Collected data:
□ □ □ □ □

def specHarvestSetup : OpSpec where
  len := 4
  fields := fun _ =>
    [fRange 24 1 0 7, fRange 25 1 0 7, fCode 26 2, fBits 27 1, fAny 28 2, fAny 30 2,
     fRange 32 1 2 4, fRange 33 1 0 3,
     fIf 36 4 (fun v => v % 64 != 0) .outOfRange, fIf 40 8 (fun v => v % 64 != 0) .outOfRange,
     fIf 48 8 (fun v => v % 64 != 0) .outOfRange]
  own := fun x => failIf (!harvestOpen x.view x.c.issuer (x.c.u8 24) (x.c.u8 26 == 2)) .notOwner 0
  outs := fun d ch => ((if ch.cmd.u8 26 = 2 then (harvestOf d (ch.cmd.u8 24)).output else ch.cmd.u8 25) ::
    (if (harvestOf d (ch.cmd.u8 24)).owner.isSome then [(harvestOf d (ch.cmd.u8 24)).output] else [])).eraseDups.take 1
  objs := fun _ ch => [(2, ch.cmd.u8 24)]
  stillOwned := fun d ch => harvestOpen d ch.cmd.issuer (ch.cmd.u8 24) (ch.cmd.u8 26 == 2)
  prep := fun _ _ r ch =>
    let c := ch.cmd
    let h := harvestOf r (c.u8 24)
    if c.u8 26 = 2 then [] else
    let a := activeOf r h.output
    let need := h.dstW * harvestBytes h
    (if h.target = 0 && (decide (h.pitch < need) || decide (h.stride < h.pitch * h.dstH) ||
        !((List.range h.buffers).all fun k => locMapped r c.issuer false true (h.offset + k * h.stride) (h.pitch * h.dstH)))
      then [(3, .outOfRange)] else []) ++
    (if h.binding.isNone && (h.dstW != a.w || h.dstH != a.h) then [(3, .outOfRange)] else []) ++
    (if h.binding.isSome && !(ratioOk a.w h.dstW && ratioOk a.h h.dstH) then [(3, .outOfRange)] else []) ++
    (match c.issuer with
      | .inst n => if (viewportsOf r n h.output).any fun v => coveredBy a [v] then [] else [(3, .outOfRange)]
      | .delegate => [(3, .outOfRange)]
      | .manager => []) ++
    (if h.target = 1 && !(match tget none r.tide.exports h.slot with
        | some e => e.channel == c.u8 24 && e.compact == h.compact
        | none => false) then [(3, .badParam)] else []) ++
    -- an exported stream whose channel had no owner at STREAM_EXPORT is admitted here (log 150)
    (if !harvestFits r || (h.target = 1 && (exportOf r h.slot).any fun e => decide (48000000000 < portRate r e.port))
      then [(6, .bandwidth)] else [])
  land := fun _ ch d => landHarvestSetup ch d

/-- The harvest channel record (R282). -/
def harvestRecord (d : Dev) (k : Nat) : List U32 :=
  let h := harvestOf d k
  let mask := fun st => maskOf ((List.range 4).filter fun i => h.bufState[i]? == some st)
  let ow := h.owner.getD (.inst 0)
  [word32 [(1, b2n h.owner.isSome), (1, b2n h.running), (1, b2n h.binding.isSome), (1, h.target), (2, ownerKind ow),
     (1, b2n h.compact), (3, h.output), (3, h.buffers), (10, 0), (9, ownerInst ow)],
   word32 [(16, h.dstH), (16, h.dstW)], BitVec.ofNat 32 h.remaining,
   word32 [(4, mask 0), (4, mask 2), (22, 0), (2, h.slot)], h.lastFrame, h.skipped, h.incomplete,
   BitVec.ofNat 32 (harvestRate d h)]
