-- ==== Sys2Proof/Machine/Audio.lean ====
section
/-! DEFINITION. Family 0x0A: endpoints, landings at block boundaries, host streams, ports and the block boundary itself
(chapter 13). -/

namespace Sys2Proof.Machine

def updAudio (f : Audio → Audio) (d : Dev) : Dev := { d with audio := f d.audio }

/-! ## Endpoints (R388, R389, R417) -/

/-- Number of indexes of an endpoint kind; 0 for an undefined kind. -/
def endCount (kind : Nat) : Nat := nthD 0 kind [0, 512, 64, 8, 8, 32, 64, 64, 128]

/-- An endpoint field: an undefined kind is BAD_PARAM, an index out of range OUT_OF_RANGE. -/
def fEnd (off : Nat) (kinds : List Nat) : Field :=
  ⟨off, 2, fun _ v => if !kinds.contains (v / 4096) then some .badParam
    else if endCount (v / 4096) ≤ v % 4096 then some .outOfRange else none⟩

def allKinds : List Nat := [1, 2, 3, 4, 5, 6, 7, 8]
def isSource (code : Nat) : Bool := code / 4096 ≤ 5
def isDest (code : Nat) : Bool := decide (5 ≤ code / 4096)
/-- TDM slots, microphones and DP audio channels. -/
def isHardware (code : Nat) : Bool := ([2, 3, 6, 7] : List Nat).contains (code / 4096)

/-- The owner of an endpoint that is an object. -/
def endOwner (a : Audio) (code : Nat) : Option Owner :=
  let i := code % 4096
  match code / 4096 with
  | 1 => (nthD Stream.zero (i / 8) a.playback).owner
  | 4 => (nthD Tone.zero i a.tones).owner
  | 5 => (nthD Bus.zero i a.buses).owner
  | 8 => (nthD Stream.zero (i / 8) a.capture).owner
  | _ => none

/-- Whether an endpoint is the secure world's. -/
def endSecure (a : Audio) (code : Nat) : Bool :=
  endOwner a code == some .secure || a.secureHeld.contains code || a.seized.contains code

/-- Whether an owner may route from or into an endpoint (R389); the secure world's own test is its holdings. -/
def endOpen (a : Audio) (ow : Owner) (code : Nat) : Bool :=
  match ow with
  | .secure => endOwner a code == some .secure || a.secureHeld.contains code || a.seized.contains code
  | .manager => !endSecure a code
  | .inst n => if isHardware code then tget none a.grants code == some n else endOwner a code == some ow
  | .delegate => endOwner a code == some ow

/-- Step 8 for an endpoint: the secure world's fails with NOT_PERMITTED, another's with NOT_OWNER. -/
def ownEnd (a : Audio) (i : Issuer) (code : Nat) : Chk :=
  (failIf (endSecure a code) .notPermitted 0).or (failIf (!endOpen a (ownerOf i) code) .notOwner 0)

/-- Step 8 for an object. -/
def ownObj (ow : Option Owner) (i : Issuer) (claim : Bool) : Chk :=
  match ow with
  | none => failIf (!claim) .notOwner 0
  | some .secure => some (.notPermitted, 0)
  | some w => failIf (!(w == ownerOf i || (!claim && mayName w i))) .notOwner 0

/-! ## Routes (R390, R391, R399) -/

def ramp0 (skip : Nat) : Option Ramp := some { skip := skip, done := 0 }

/-- Whether a fade starts at the same sample as a change that lands now: the two are one change (R398). -/
def sameStart (r : Option Ramp) (skip : Nat) : Bool := r == ramp0 skip

/-- Removes the routes that a test selects; a route added by the same change never sounds. -/
def dropRoutes (skip : Nat) (sel : Route → Bool) (a : Audio) : Audio :=
  { a with routes := a.routes.filterMap fun r =>
      if !sel r || (r.fadeOut.isSome && !r.seized) then some r
      else if sameStart r.fadeIn skip then none
      else if r.seized then none
      else some { r with fadeOut := ramp0 skip } }

/-- A route that is present: not on its way out. -/
def liveRoute (r : Route) : Bool := r.fadeOut.isNone || r.seized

□ □ □ □ □

- [WHAT THE EXERCISE ASKS]: The data must be given again in full. Keep every line identical.

- [TASK ANSWER]:
def specHarvestSetup : OpSpec where
  len := 4
  fields := fun _ =>
    [fRange 24 1 0 7, fRange 25 1 0 7, fCode 26 2, fBits 27 1, fAny 28 2, fAny 30 2,
     fRange 32 1 2 4, fRange 33 1 0 3,
     fIf 36 4 (fun v => v % 64 != 0) .outOfRange, fIf 40 8 (fun v => v % 64 != 0) .outOfRange,
     fIf 48 8 (fun v => v % 64 != 0) .outOfRange]
  own := fun x => failIf (!harvestOpen x.view x.c.issuer (x.c.u8 24) (x.c.u8 26 == 2)) .notOwner 0
  outs := fun d ch => ((if ch.cmd.u8 26 = 2 then (harvestOf d (ch.cmd.u8 24)).output else ch.cmd.u8 25) ::
    (if (harvestOf d (ch.cmd.u8 24)).owner.isSome then [(harvestOf d (ch.cmd.u8 24)).output] else [])).eraseDups.take 1
  objs := fun _ ch => [(2, ch.cmd.u8 24)]
  stillOwned := fun d ch => harvestOpen d ch.cmd.issuer (ch.cmd.u8 24) (ch.cmd.u8 26 == 2)
  prep := fun _ _ r ch =>
    let c := ch.cmd
    let h := harvestOf r (c.u8 24)
    if c.u8 26 = 2 then [] else
    let a := activeOf r h.output
    let need := h.dstW * harvestBytes h
    (if h.target = 0 && (decide (h.pitch < need) || decide (h.stride < h.pitch * h.dstH) ||
        !((List.range h.buffers).all fun k => locMapped r c.issuer false true (h.offset + k * h.stride) (h.pitch * h.dstH)))
      then [(3, .outOfRange)] else []) ++
    (if h.binding.isNone && (h.dstW != a.w || h.dstH != a.h) then [(3, .outOfRange)] else []) ++
    (if h.binding.isSome && !(ratioOk a.w h.dstW && ratioOk a.h h.dstH) then [(3, .outOfRange)] else []) ++
    (match c.issuer with
      | .inst n => if (viewportsOf r n h.output).any fun v => coveredBy a [v] then [] else [(3, .outOfRange)]
      | .delegate => [(3, .outOfRange)]
      | .manager => []) ++
    (if h.target = 1 && !(match tget none r.tide.exports h.slot with
        | some e => e.channel == c.u8 24 && e.compact == h.compact
        | none => false) then [(3, .badParam)] else []) ++
    -- an exported stream whose channel had no owner at STREAM_EXPORT is admitted here (log 150)
    (if !harvestFits r || (h.target = 1 && (exportOf r h.slot).any fun e => decide (48000000000 < portRate r e.port))
      then [(6, .bandwidth)] else [])
  land := fun _ ch d => landHarvestSetup ch d

/-- The harvest channel record (R282). -/
def harvestRecord (d : Dev) (k : Nat) : List U32 :=
  let h := harvestOf d k
  let mask := fun st => maskOf ((List.range 4).filter fun i => h.bufState[i]? == some st)
  let ow := h.owner.getD (.inst 0)
  [word32 [(1, b2n h.owner.isSome), (1, b2n h.running), (1, b2n h.binding.isSome), (1, h.target), (2, ownerKind ow),
     (1, b2n h.compact), (3, h.output), (3, h.buffers), (10, 0), (9, ownerInst ow)],
   word32 [(16, h.dstH), (16, h.dstW)], BitVec.ofNat 32 h.remaining,
   word32 [(4, mask 0), (4, mask 2), (22, 0), (2, h.slot)], h.lastFrame, h.skipped, h.incomplete,
   BitVec.ofNat 32 (harvestRate d h)]
-- ==== Sys2Proof/Machine/Audio.lean ====
section
/-! DEFINITION. Family 0x0A: endpoints, landings at block boundaries, host streams, ports and the block boundary itself
(chapter 13). -/

namespace Sys2Proof.Machine

def updAudio (f : Audio → Audio) (d : Dev) : Dev := { d with audio := f d.audio }

/-! ## Endpoints (R388, R389, R417) -/

/-- Number of indexes of an endpoint kind; 0 for an undefined kind. -/
def endCount (kind : Nat) : Nat := nthD 0 kind [0, 512, 64, 8, 8, 32, 64, 64, 128]

/-- An endpoint field: an undefined kind is BAD_PARAM, an index out of range OUT_OF_RANGE. -/
def fEnd (off : Nat) (kinds : List Nat) : Field :=
  ⟨off, 2, fun _ v => if !kinds.contains (v / 4096) then some .badParam
    else if endCount (v / 4096) ≤ v % 4096 then some .outOfRange else none⟩

def allKinds : List Nat := [1, 2, 3, 4, 5, 6, 7, 8]
def isSource (code : Nat) : Bool := code / 4096 ≤ 5
def isDest (code : Nat) : Bool := decide (5 ≤ code / 4096)
/-- TDM slots, microphones and DP audio channels. -/
def isHardware (code : Nat) : Bool := ([2, 3, 6, 7] : List Nat).contains (code / 4096)

/-- The owner of an endpoint that is an object. -/
def endOwner (a : Audio) (code : Nat) : Option Owner :=
  let i := code % 4096
  match code / 4096 with
  | 1 => (nthD Stream.zero (i / 8) a.playback).owner
  | 4 => (nthD Tone.zero i a.tones).owner
  | 5 => (nthD Bus.zero i a.buses).owner
  | 8 => (nthD Stream.zero (i / 8) a.capture).owner
  | _ => none

/-- Whether an endpoint is the secure world's. -/
def endSecure (a : Audio) (code : Nat) : Bool :=
  endOwner a code == some .secure || a.secureHeld.contains code || a.seized.contains code

/-- Whether an owner may route from or into an endpoint (R389); the secure world's own test is its holdings. -/
def endOpen (a : Audio) (ow : Owner) (code : Nat) : Bool :=
  match ow with
  | .secure => endOwner a code == some .secure || a.secureHeld.contains code || a.seized.contains code
  | .manager => !endSecure a code
  | .inst n => if isHardware code then tget none a.grants code == some n else endOwner a code == some ow
  | .delegate => endOwner a code == some ow

/-- Step 8 for an endpoint: the secure world's fails with NOT_PERMITTED, another's with NOT_OWNER. -/
def ownEnd (a : Audio) (i : Issuer) (code : Nat) : Chk :=
  (failIf (endSecure a code) .notPermitted 0).or (failIf (!endOpen a (ownerOf i) code) .notOwner 0)

/-- Step 8 for an object. -/
def ownObj (ow : Option Owner) (i : Issuer) (claim : Bool) : Chk :=
  match ow with
  | none => failIf (!claim) .notOwner 0
  | some .secure => some (.notPermitted, 0)
  | some w => failIf (!(w == ownerOf i || (!claim && mayName w i))) .notOwner 0

/-! ## Routes (R390, R391, R399) -/

def ramp0 (skip : Nat) : Option Ramp := some { skip := skip, done := 0 }

/-- Whether a fade starts at the same sample as a change that lands now: the two are one change (R398). -/
def sameStart (r : Option Ramp) (skip : Nat) : Bool := r == ramp0 skip

/-- Removes the routes that a test selects; a route added by the same change never sounds. -/
def dropRoutes (skip : Nat) (sel : Route → Bool) (a : Audio) : Audio :=
  { a with routes := a.routes.filterMap fun r =>
      if !sel r || (r.fadeOut.isSome && !r.seized) then some r
      else if sameStart r.fadeIn skip then none
      else if r.seized then none
      else some { r with fadeOut := ramp0 skip } }

/-- A route that is present: not on its way out. -/
def liveRoute (r : Route) : Bool := r.fadeOut.isNone || r.seized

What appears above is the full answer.